## [Work to be completed]
Within the entries below, find the portion that opens with the line containing "let q := if" and closes with the line containing "let s := if". Retype that portion exactly and only.

## [Collected data entries]
**********

def Ctx.cdecl (c : Ctx) (d : Nat) (v : DWord) (s : State) : State :=
  s.withWarp c.wid fun w =>
    let old := Tab.look (s.core c.core).cvs d
    let other := match old with | some r => r.own.isSome && r.own != some w.blk | none => false
    let open_ := match old with | some r => r.sig != 0 | none => false
    if other then s.raise4 c s.protTrap
    else if open_ then s.raise4 c { cls := .illegal }
    else if v.toNat % 4096 = 0 then (s.modCore c.core fun k => k.releaseCv d).leave c
    else (s.modCore c.core fun k =>
      { k with cvs := Tab.upd k.cvs d { own := some w.blk, cnt := v.toNat % 4096, yard := v.getLsbD 12, sig := 0, latch := none, key := [] } }).leave c

def execCdecl (g d : Nat) (b : KSrc) (s : State) : Host.Outcome State Fault Refusal :=
  done (s.issue (engForm g 4 true) (onRegs fun w => cdeclOk (kSrcVal b w)) (fun _ _ => 0) fun c s =>
    s.commitPoint c noCheck fun s => s.withWarp c.wid fun w => c.cdecl d (kSrcVal b w) s)

/-- A round of a register is over: no signature, nothing latched (R207, R208). -/
def Core.resetCv (c : Core) (d : Nat) : Core := { c with cvs := Tab.mod c.cvs d fun r => { r with sig := 0, latch := none, key := [] } }

/-- A round that fails at its completion: the registers reset, the tags are released unset, the completing warp traps (R208). -/
def State.failRound (s : State) (cores : List Nat) (d : Nat) : State :=
  cores.foldl (fun s k => s.modCore k fun c =>
    let c := match Tab.look c.cvs d with
      | some { latch := some op, .. } => c.releaseTag op.ctx op.tag
      | _ => c
    c.resetCv d) s

/-- What fails in a latched operation when its round completes: its set, then its designator (R208). -/
def State.latchTrap (s : State) (core : Nat) (op : MatOp) : Option Trap :=
  match op.kind with
  | .mm _ _ _ desig _ _ _ set _ => if ((s.core core).setShape set).isNone then some { cls := .illegal } else s.heldTrap op.blk desig
  | _ => none

/-- The completion of a local round (R207). -/
def Ctx.localRound (c : Ctx) (d : Nat) (s : State) : State :=
  match Tab.look (s.core c.core).cvs d with
  | some { latch := some op, .. } =>
    match s.latchTrap c.core op with
    | some t => (s.failRound [c.core] d).raise4 c t
    | none => ((s.modCore c.core fun k => k.resetCv d).matPush c.core { op with wid := c.wid }).leave c
  | _ => (s.modCore c.core fun k => k.resetCv d).leave c

/-- The complete shares of a yard round, by core; empty while one is missing (R207). -/
def State.shares (s : State) (core d : Nat) : List (Nat × MatOp × List Nat) :=
  let found := (yardCores core).filterMap fun k => match Tab.look (s.core k).cvs d with
    | some { own := some _, cnt := n, yard := true, sig := m, latch := some op, key := key } => if n = m then some (k, op, key) else none
    | _ => none
  if found.length = 4 then found else []

/-- Minor, SLOT, MK, NM, M and TAG of a latch, on which the four agree (R211). -/
def yardKey (key : List Nat) : List Nat := (key.drop 1).take 6

/-- The grid of a block. -/
def State.gridOf (s : State) (blk : Nat) : Option Nat := (s.block? blk).bind fun b => b.grid

/-- What fails when a yard round completes (R208, R211). -/
def State.yardTrap (s : State) (xs : List (Nat × MatOp × List Nat)) : Option Trap :=
  let setN := fun (x : Nat × MatOp × List Nat) => (match x.2.1.kind with
    | .mm _ _ _ _ _ _ _ set _ => ((s.core x.1).setShape set).map Prod.snd
    | _ => none : Option Nat)
  match xs with
  | [] => none
  | x :: _ =>
    if !xs.all (fun y => s.gridOf y.2.1.blk == s.gridOf x.2.1.blk && (s.gridOf y.2.1.blk).isSome && yardKey y.2.2 == yardKey x.2.2
      && setN y == setN x && (setN y).isSome) then some { cls := .illegal }
    else firstTrap (xs.map fun y => s.latchTrap y.1 y.2.1)

/-- A quarter of A in the order of the ring, up to a fault (R272, R274). -/
def State.quarter (s : State) (groups : Nat) (x : Nat × MatOp × List Nat) : List (List MGroup) × Option Trap :=
  match x.2.1.kind with
  | .mm _ tile slot _ a b desc _ rows =>
    let r := s.aRows (x.2.1.eng x.1) tile slot a b desc groups rows
    (r.1, r.2.map fun t => { t with core := some x.1 })
  | _ => ([], none)

/-- The quarters one after the other; nothing follows a fault. -/
def ringRows : List (List (List MGroup) × Option Trap) → List (List MGroup) × Option Trap
  | [] => ([], none)
  | q :: r =>
    match q.2 with
    | some t => (q.1, some t)
    | none => let x := ringRows r; (q.1 ++ x.1, x.2)

/-- A yard round is issued to the four matrix engines as one operation (R211, R272). -/
def Ctx.yardIssue (c : Ctx) (d : Nat) (xs : List (Nat × MatOp × List Nat)) (s : State) : State :=
  let groups := match xs with
    | (k, op, _) :: _ => (match op.kind with
      | .mm _ _ _ _ _ _ _ set _ => setGroups set ((((s.core k).setShape set).map Prod.snd).getD 0)
      | _ => 0)
    | [] => 0
  let ring := ringRows (xs.map (s.quarter groups))
  let s := xs.foldl (fun s x => s.matRead x.1 x.2.1) s
  let n := s.fresh
  let blk := match s.warp? c.wid with | some w => w.blk | none => 0
  xs.foldl (fun s x => (s.modCore x.1 fun k => k.resetCv d).matPush x.1
    { x.2.1 with wid := c.wid, wblk := blk, opid := n.1, fetched := true, rows := ring.1, bad := ring.2 }) n.2

/-- A core's share is complete: the yard round issues when all four are (R207, R211). -/
def Ctx.yardRound (c : Ctx) (d : Nat) (s : State) : State :=
  match Tab.look (s.core c.core).cvs d with
  | some { latch := none, .. } => (s.modCore c.core fun k => k.resetCv d).leave c
  | _ =>
    match s.shares c.core d with
    | [] => s.leave c
    | xs =>
      match s.yardTrap xs with
      | some t => (s.failRound (xs.map (·.1)) d).raise4 c t
      | none => (c.yardIssue d xs s).leave c

/-- A signature is counted, and the round completes where it is the last (R207). -/
def Ctx.signed (c : Ctx) (d n : Nat) (r : Cv) (s : State) : State :=
  let s := s.modCore c.core fun k => { k with cvs := Tab.upd k.cvs d { r with sig := r.sig + n } }
  if r.sig + n < r.cnt then s.leave c else if r.yard then c.yardRound d s else c.localRound d s

/-- What a signing multiply latches. -/
structure Signing where
  yard : Bool
  key : List Nat
  tile : Bool
  handle : DWord
  elem : Nat
  aligned : Bool
  tag : Nat
  op : List Byte → MatOp
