/-- CORE_CYCLE: refill; the queue; then new demands in the order of R370: matrix, copy and collective engine, schedulers 0 to 3, each
with its warps' step demands before its own choice. -/
def State.coreCycle (s : State) (core : Nat) : State :=
  let s := (s.startCycle core).wakeCore core
  let late := s.timeouts core
  let q := if isService core then (s, []) else s.serveQueue core ((s.core core).queue.length)
  let s := if isService core then q.1 else ((q.1.matDemand core).copyDemand core).collDemand core
  let scheds := (List.range 4).flatMap fun k => s.stepsOf core k ++ [.event (.urgentWarp core k)]
  s.soon (late ++ q.2 ++ scheds)

def execCoreCycle (core : Nat) (s : State) : Host.Outcome State Fault Refusal := done (s.coreCycle core)

end Sys2Proof.Machine
end

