def mats (i : Instr) : Option MatShape :=
  match i with
  | .bld g slot tile a b cR set => some
      { form := engForm g 4 true, tag := set.tag, owns := true, names := fun w => if tile then [w.kr a] else [],
        legal := fun s w => (s.curSlot slot).bRoleOk && (set.nm == 1 || Slot.cellWidth (s.curSlot slot).elem == 16)
          && bldRegs tile (s.curSlot slot) a w,
        pre := fun s w => firstTrap [s.ownerTrap (coreOf s.cur) w.ctx, s.handleTrap w tile],
        kind := fun s c w => (match c.handleOf tile (w.kr a) s with
          | .error _ => none
          | .ok desc => (match s.bldInfo (c.eng w) tile (s.curSlot slot) (w.kr a) (w.kr cR) desc set with
            | .error _ => none
            | .ok info => some (.bld tile (s.curSlot slot) (w.kr a) (w.kr b) desc set info))) }
  | .mmo g d a set => some
      { form := engForm g 4 true, tag := set.tag, owns := true,
        legal := fun _ w => desigOk (w.kr d),
        pre := fun s w => firstTrap [s.heldTrap w.blk (w.kr d).toNat, s.ownerTrap (coreOf s.cur) w.ctx,
          if (w.kr a).toNat % 64 = 0 then none else some { cls := .align, addr := w.kr a }],
        kind := fun s c w => if ((s.core c.core).setShape set).isNone then none else some (.mmo (w.kr d).toNat (w.kr a).toNat set) }
  | .accLd g slot sp d a b tag => some (accShape true g slot sp d a b tag)
  | .accSt g slot sp d a b tag => some (accShape false g slot sp d a b tag)
  | _ => none

/-- A copy: form, checks on registers, tag and command (R215 to R217). -/
structure CopyShape where
  form : Form
  legal : Warp → Bool
  tag : Nat
  cmd : State → Warp → CopyCmd

def copies (i : Instr) : Option CopyShape :=
  match i with
  | .cpy g d a b c tag sh dh ss ds => some
      { form := engForm g 4 false .u, legal := cpyRegs d a b c sh dh ss ds, tag := tag,
        cmd := fun s w => copyCmd 0 s.cur w s (w.kr d) (w.kr a) (w.kr b) (w.kr c) tag sh dh ss ds 0 0 }
  | .cpw g d a b tag lb => some
      { form := engForm g 4 true, legal := fun w => resAbove (w.kr d) 32 && resAbove (w.kr a) 12, tag := tag,
        cmd := fun s w => copyCmd 1 s.cur w s (w.kr d) (w.kr a) (w.kr b) 0 tag true false false true lb 0 }
  | .cps g d a b c tag ss ds => some
      { form := engForm g 4 false .u, legal := cpsRegs d a c ss ds, tag := tag,
        cmd := fun s w => copyCmd 2 s.cur w s (w.kr d) (w.kr a) (w.kr b) (w.kr c) tag false false ss ds 0 0 }
  | _ => none

/-- The multiplies: whether over a yard, and the operands (R209 to R211). -/
def multiplies (i : Instr) : Option (Bool × Mm) :=
  match i with
  | .mmx e => some (false, e)
  | .mmq e => some (true, e)
  | _ => none

/-- The collective commands: form, checks on registers, and the command under a name (R219, R220). -/
def colls (i : Instr) : Option (Nat × (Warp → Bool) × (Nat → Warp → Nat → CollCmd)) :=
  match i with
  | .coll g a rq => some (g, fun _ => true, fun wid w n => collCmd false wid w 0 (w.kr a) rq false n)
  | .rsum g a b rq ss => some (g, fun w => !ss || resAbove (w.kr a) 32, fun wid w n => collCmd true wid w (w.kr a) (w.kr b) rq ss n)
  | _ => none

/-- The remote invocations, and whether a refusal traps: guard, D, target, arguments, HIDX, NARG, CLS (R221). -/
def invokes (i : Instr) : Option (Bool × Nat × Nat × Nat × Nat × Nat × Nat × Nat) :=
  match i with
  | .rinv g d a b hidx narg cls => some (false, g, d, a, b, hidx, narg, cls)
  | .rinvT g d a b hidx narg cls => some (true, g, d, a, b, hidx, narg, cls)
  | _ => none

/-! ### Every form of the tables -/

/-- The forms of the instructions that name no lane register and stand in no table above. -/
def plainForm (i : Instr) : Option Form :=
  match i with
  | .resume _ => some { bForm 2 with level := .p }
  | .halt => some { bForm 2 with level := .s }
  | .rblkAcq g .. => some (engForm g 2 false .p)
  | .rblkRel g _ => some (engForm g 2 false .p)
  | .abkGet g _ => some (engForm g 2 true)
  | .abkPut g _ => some (engForm g 2 true)
  | .accZ g _ => some (engForm g 4 true)
  | .cdecl g .. => some (engForm g 4 true)
  | .csig g _ => some (engForm g 4 true)
  | .postQueue g .. => some (engForm g 4)
  | .fgetQueue g .. => some (engForm g 4)
  | .fget g .. => some (engForm g 4)
  | .fput g .. => some (engForm g 4)
  | .launch g .. => some (engForm g 4)
  | .post g .. => some (engForm g 4)
  | .intent g .. => some (engForm g 1)
  | _ => none
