/-- `fence`: an acquire fence only advances its lanes and drops from the core's L1 the words it does not own; any other is a commit point, with
that acquire where its ordering names one (R182). `fence.r` with no other warp within its scope has the effect of `fence.ar` (R183);
`xfence` orders the paths: its receiving core path self-invalidates, the copy engine drops its windows of the context and the operand fetcher what it has staged for it (R184).
The model's choice: log entry 32. -/
def Obligations.FencesComplete : Prop :=
  (∀ (s : State) (w : Warp) (g : Nat) (ord : Ord) (sc : Scope), CommitsEmpty s w → Ready (eForm g 2) 0 s w →
    (issueCtx (eForm g 2) s w).en ≠ 0 →
    ∃ t w', exec (.fence g ord sc) s = .next t ∧ t.warp? s.cur = some w' ∧
      (if ord = .acq then SameRegs w w' ∧ SameSpecials w w' ∧ Advanced (issueCtx (eForm g 2) s w) w w'
        else Committed (eForm g 2) s w w' ∧ LeftBehind (eForm g 2) s w w') ∧
      SameBytes s t ∧ t.mem.ver = s.mem.ver ∧ t.ap = s.ap ∧ t.blocks = s.blocks ∧ t.dies = s.dies ∧ OtherWarps s t ∧
      ∀ line, Tab.look (t.core (coreOf s.cur)).l1 line
        = (Tab.look (s.core (coreOf s.cur)).l1 line).map (acquiredLine (ord = .acq || ord = .ar) sc)) ∧
  (∀ (g : Nat) (sc : Scope) (f : Form) (s : State) (w : Warp), f = eForm g 2 → fenceRLegal sc = true → CommitsEmpty s w → Ready f 0 s w →
    (issueCtx f s w).en ≠ 0 → s.fenceTargets s.cur w sc = [] → (sc = .pk → s.routed = false) → w.blocked = [] →
    ∃ t w', exec (.fenceR g sc) s = .next t ∧ t.warp? s.cur = some w' ∧ SameRegs w w' ∧ w'.rcount = 0 ∧ w'.blocked = [] ∧
      LeftBehind f s w w' ∧ SameBytes s t ∧ t.mem.ver = s.mem.ver ∧ SameElsewhere s t ∧
      ∀ line, Tab.look (t.core (coreOf s.cur)).l1 line = (Tab.look (s.core (coreOf s.cur)).l1 line).map (acquiredLine true sc)) ∧
  (∀ (g : Nat) (sc : Scope) (p q : Path) (f : Form) (s : State) (w : Warp), f = eForm g 2 → CommitsEmpty s w → Ready f 0 s w →
    (issueCtx f s w).en ≠ 0 →
    ∃ t w', exec (.xfence g sc p q) s = .next t ∧ t.warp? s.cur = some w' ∧ SameRegs w w' ∧ SameBytes s t ∧ t.mem.ver = s.mem.ver ∧
      SameElsewhere s t ∧ (if p = .core then LeftBehind f s w w' ∧ w'.rcount = 0 else Advanced (issueCtx f s w) w w' ∧ w'.rcount = w.rcount) ∧
      (q = .core → ∀ line, Tab.look (t.core (coreOf s.cur)).l1 line
        = (Tab.look (s.core (coreOf s.cur)).l1 line).map (acquiredLine true sc)) ∧
      (q = .copy → ∀ k x, Tab.look (t.core (coreOf s.cur)).windows k = some x →
        x.ctx ≠ w.ctx ∧ Tab.look (s.core (coreOf s.cur)).windows k = some x) ∧
      (q = .mfetch → ∀ x, x ∈ (t.core (coreOf s.cur)).staged ↔ x ∈ (s.core (coreOf s.cur)).staged ∧ x.ctx ≠ w.ctx))

/-- A load whose enabled lanes reach their bytes completes: each lane's destination is the loaded number, extended as its width says, with
the bytes that the warp itself holds in place; memory and everything else is as before.
The model's choice: log entry 50. -/
def Obligations.LoadsComplete : Prop :=
  ∀ (i : Instr) (v : LoadShape) (c : Ctx) (s : State) (w : Warp) (spots : List Spot), loads i = some v → c = issueCtx v.form s w →
    Ready v.form (6 * (linesNamed c.en (v.ea w)).length) s w → c.en ≠ 0 →
    Reaches s c.en .read v.sp (memBytes v.width) (memBytes v.width) v.ea spots →
    s.raceTrap s.cur v.sp spots (memBytes v.width) false v.ea = none →
    ∃ t w', exec i s = .next t ∧ t.warp? s.cur = some w' ∧
      (∀ l, laneIn c.en l = true → w'.xn v.width.wide v.d l
        = held v.width.wide (loadValue v.width (s.loadNum (coreOf s.cur) w v.sp (atLane 0 spots l) (memBytes v.width)))) ∧
      (∀ n, ∀ l < 32, n ∉ regPair v.width.wide v.d ∨ laneIn c.en l = false → w'.xr n l = w.xr n l) ∧
      w'.k = w.k ∧ w'.m = w.m ∧ w'.rsb = w.rsb ∧ Advanced c w w' ∧ SameStanding w w' ∧ SameSpecials w w' ∧
      SameBytes s t ∧ t.mem.ver = s.mem.ver ∧ SameElsewhere s t
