-- ==== Sys2Proof/Laws/State.lean ====
section
/-!
SUPPORT. Laws/State.lean: what each update of a state or a warp leaves as it was, field by field.
-/

namespace Sys2Proof.Machine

**********

## [Answer area]
  let q := if isService core then (s, []) else s.serveQueue core ((s.core core).queue.length)
  let s := if isService core then q.1 else ((q.1.matDemand core).copyDemand core).collDemand core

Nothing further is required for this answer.